Keep child labor laws in place


It seems that, these day, the American labor force is under siege by the Republican Party. The entire nation watched while Gov. Scott Walker (R-Wis.) fought against collective bargaining rights — and eventually won. Now the fight has shifted to Ohio, where the GOP is once again looking to throw away years of progress for labor rights. This time it isn't unions who Republicans are putting the pressure on. Instead, it's child labor laws. Let that one sink in for a moment. We're certain you'll be scratching your head as much as we are right now.

Bill LD 1346, currently being considered by the Ohio House of Representatives, seeks to make a lot of changes to the existing child labor laws. It would allow employers to pay employees under 20 less than minimum wage — $5.25 an hour, to be exact — during the first 180 days of employment. It also would remove the cap on the amount of hours a worker 16 or older is allowed to work on school days and allow minors under 16 to work four hours on school days.

We see no reason for this bill to be approved, much less introduced in the first place. Child labor laws are there for a reason, as minors are among the most exploitable sections of the labor force. Deregulating child labor is a mistake, plain and simple. By removing caps on hours, the bill could allow employers to cut into the time high school students need to do their schoolwork. Anyone who argues that employers would be sensitive to a student's school needs has probably never actually worked a job while in high school. Also, paying people under the age of 20 less than minimum wage is just not fair. As laborers, they deserve to be paid at least the minimum wage, just like everyone else. Many minors have jobs because they need to either support themselves or their families. Very few high school students are getting jobs just for kicks.

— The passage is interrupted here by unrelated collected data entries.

/-- A slot's READ_REQs for ranges of other stations' memory. -/
def State.fetch (s : State) (ref : SlotRef) (rs : List (Nat × Nat)) : State :=
  let s1 := s.setRun ref (fun x => { x with fetched := x.fetched ++ rs })
  rs.foldl (fun (s : State) a => (List.range (cdiv a.2 512)).foldl (fun (s : State) i =>
    s.request tyReadReq (a.1 / 2 ^ 48 % 2 ^ 16) (a.1 % 2 ^ 48 + 512 * i) (Nat.min 512 (a.2 - 512 * i)) [] (.slot ref) none) s) s1

/-- Work of a slot whose operands are at hand. Those on another station are asked for first, and the operation's row does its work
when it comes again after every response (DESIGN CHOICE, log entry 75). -/
def State.atHand (s : State) (ref : SlotRef) (acc : List (Nat × Nat × Bool)) (work : State → State) : State :=
  let far := (acc.filter (fun a => !a.2.2 && a.2.1 != 0 && s.isRemote a.1)).map (fun a => (a.1, a.2.1))
  let got := ((s.run ref).map (fun r => r.fetched)).getD []
  let new := far.filter (fun a => !got.contains a)
  if far.isEmpty then work s else if !new.isEmpty then s.fetch ref new else if s.slotWaits ref then s else work s

/-- Work of a slot behind its access rules, once its operands are at hand. -/
def State.reach (s : State) (u : UnitId) (ref : SlotRef) (acc : List (Nat × Nat × Bool)) (work : State → State) : State :=
  s.guarded u (some ref) acc (fun s => s.atHand ref acc work)

/-- After an operation's row: where nothing more was asked for and nothing outstanding, its operands are done with. -/
def State.dropFetched (t s : State) (ref : SlotRef) : State :=
  let got := fun (x : State) => ((x.run ref).map (fun r => r.fetched)).getD []
  if (got s).isEmpty || got t != got s || s.slotWaits ref then t else t.setRun ref (fun x => { x with fetched := [] })

/-- An operation of a slot behind its access rules, whose tensor descriptors are those of the slot's start (R96). -/
def State.slotWork (s : State) (u : UnitId) (ref : SlotRef) (acc : List (Nat × Nat × Bool)) (work : State → State) : State :=
  (s.reach u ref acc (fun s => s.inSlot (some ref) work)).dropFetched s ref

/-! ### Serving remote requests (Table 12.7) -/

/-- A response to a request. -/
def State.reply (s : State) (p : Packet) (type flags : Nat) (payload : List Byte) : State :=
  s.sendPacket (s.mkPacket type flags p.src.toNat 0 p.tag.toNat p.addr.toNat p.aux.toNat payload)

/-- An error completion. -/
def State.replyErr (s : State) (p : Packet) (x : Status) : State := s.reply p tyComplErr 0 (toLe 2 x.code)

/-- The local offsets that a request touches lie in local HBM or one core store (R330). -/
def remoteOk (off n : Nat) : Bool :=
  match localRegion off, localRegion (off + (n - 1)) with
  | .hbm _, .hbm _ => true
  | .core c _, .core d _ => c == d
  | _, _ => false

/-- The open windows that a write would enter. -/
def State.windowsHit (s : State) (off n : Nat) : List (Nat × FarWindow) :=
  s.sts.windows.filter (fun w => decide (0 < w.2.size) && overlaps (off, n) (w.2.base, w.2.size))

/-- A write would enter the open Mirror window, which is open to the partner alone (R515). -/
def State.mirrorHit (s : State) (off n : Nat) : Bool :=
  let m := s.ras.mirror
  m.windowOpen && decide (off < m.windowBase % 2 ^ 48 + m.windowSize) && decide (m.windowBase % 2 ^ 48 < off + n)

/-- A local offset as this device's own address. -/
def ownAddr (off : Nat) : Nat := 0xFFFF * 2 ^ 48 + off

/-- A refused request counted and flagged. -/
def State.denied (s : State) : State := s.stick Reg.LNK_STATUS 5

/-- Rows 2 to 4 of Table 12.7: the status of the error completion, if any. Row 1 has been applied on reception. -/
def State.requestCheck (s : State) (p : Packet) (n : Nat) (write mem : Bool) : Option Status :=
  if !s.lnk.peers.getLsbD p.src.toNat then some .accessDenied
  else if mem && !remoteOk p.addr.toNat n then some .addrInvalid
  else if write && s.mirrorHit p.addr.toNat n && s.ras.mirror.partner != p.src.toNat then some .accessDenied
  else if write && (s.windowsHit p.addr.toNat n).any (fun w => w.2.owner != p.src.toNat) then some .accessDenied
  else none

/-- A request checked; `work` serves it. An address refused is recorded as the endpoint's access (R331). -/
def State.serveRequest (s : State) (p : Packet) (n : Nat) (write mem : Bool) (work : State → State) : State :=
  match s.requestCheck p n write mem with
  | some x =>
    let s1 := if !s.lnk.peers.getLsbD p.src.toNat then s.bump Reg.LNK_CNT_DENIED 1 else s
    let s2 := if x = .addrInvalid then s1.noteFault ⟨11, 0⟩ (ownAddr p.addr.toNat) else s1
    s2.denied.replyErr p x
  | none => work s

/-- A write into open windows by their owner marks each as holding data of the attempt. -/
def State.touchWindow (s : State) (off n : Nat) : State :=
  { s with sts := { s.sts with windows :=
      (s.windowsHit off n).foldl (fun t w => tset t w.1 { w.2 with used := true }) s.sts.windows } }

/-- A remote write served. -/
def State.serveWrite (s : State) (p : Packet) : State :=
  s.serveRequest p p.payload.length true true (fun s =>
    ((s.store (ownAddr p.addr.toNat) p.payload).touchWindow p.addr.toNat p.payload.length).reply p tyWriteAck 0 [])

Ohio Rep. Paul Gilbert (D) brings up a good point regarding Maine's unemployment rate. Currently, the state is more than 8 percent. With that many people looking for jobs, why would the GOP be looking to create a cheap, unprotected labor force? In the words of Gilbert himself, "If we had a shortage of job applicants or potential workers, then you could look at other populations to ease that strain on the workforce." However, that is not the case.  

Despite what many members of the GOP would have you believe, laborers have rights and protections for reasons. Stripping them is not an option, especially when it comes to children.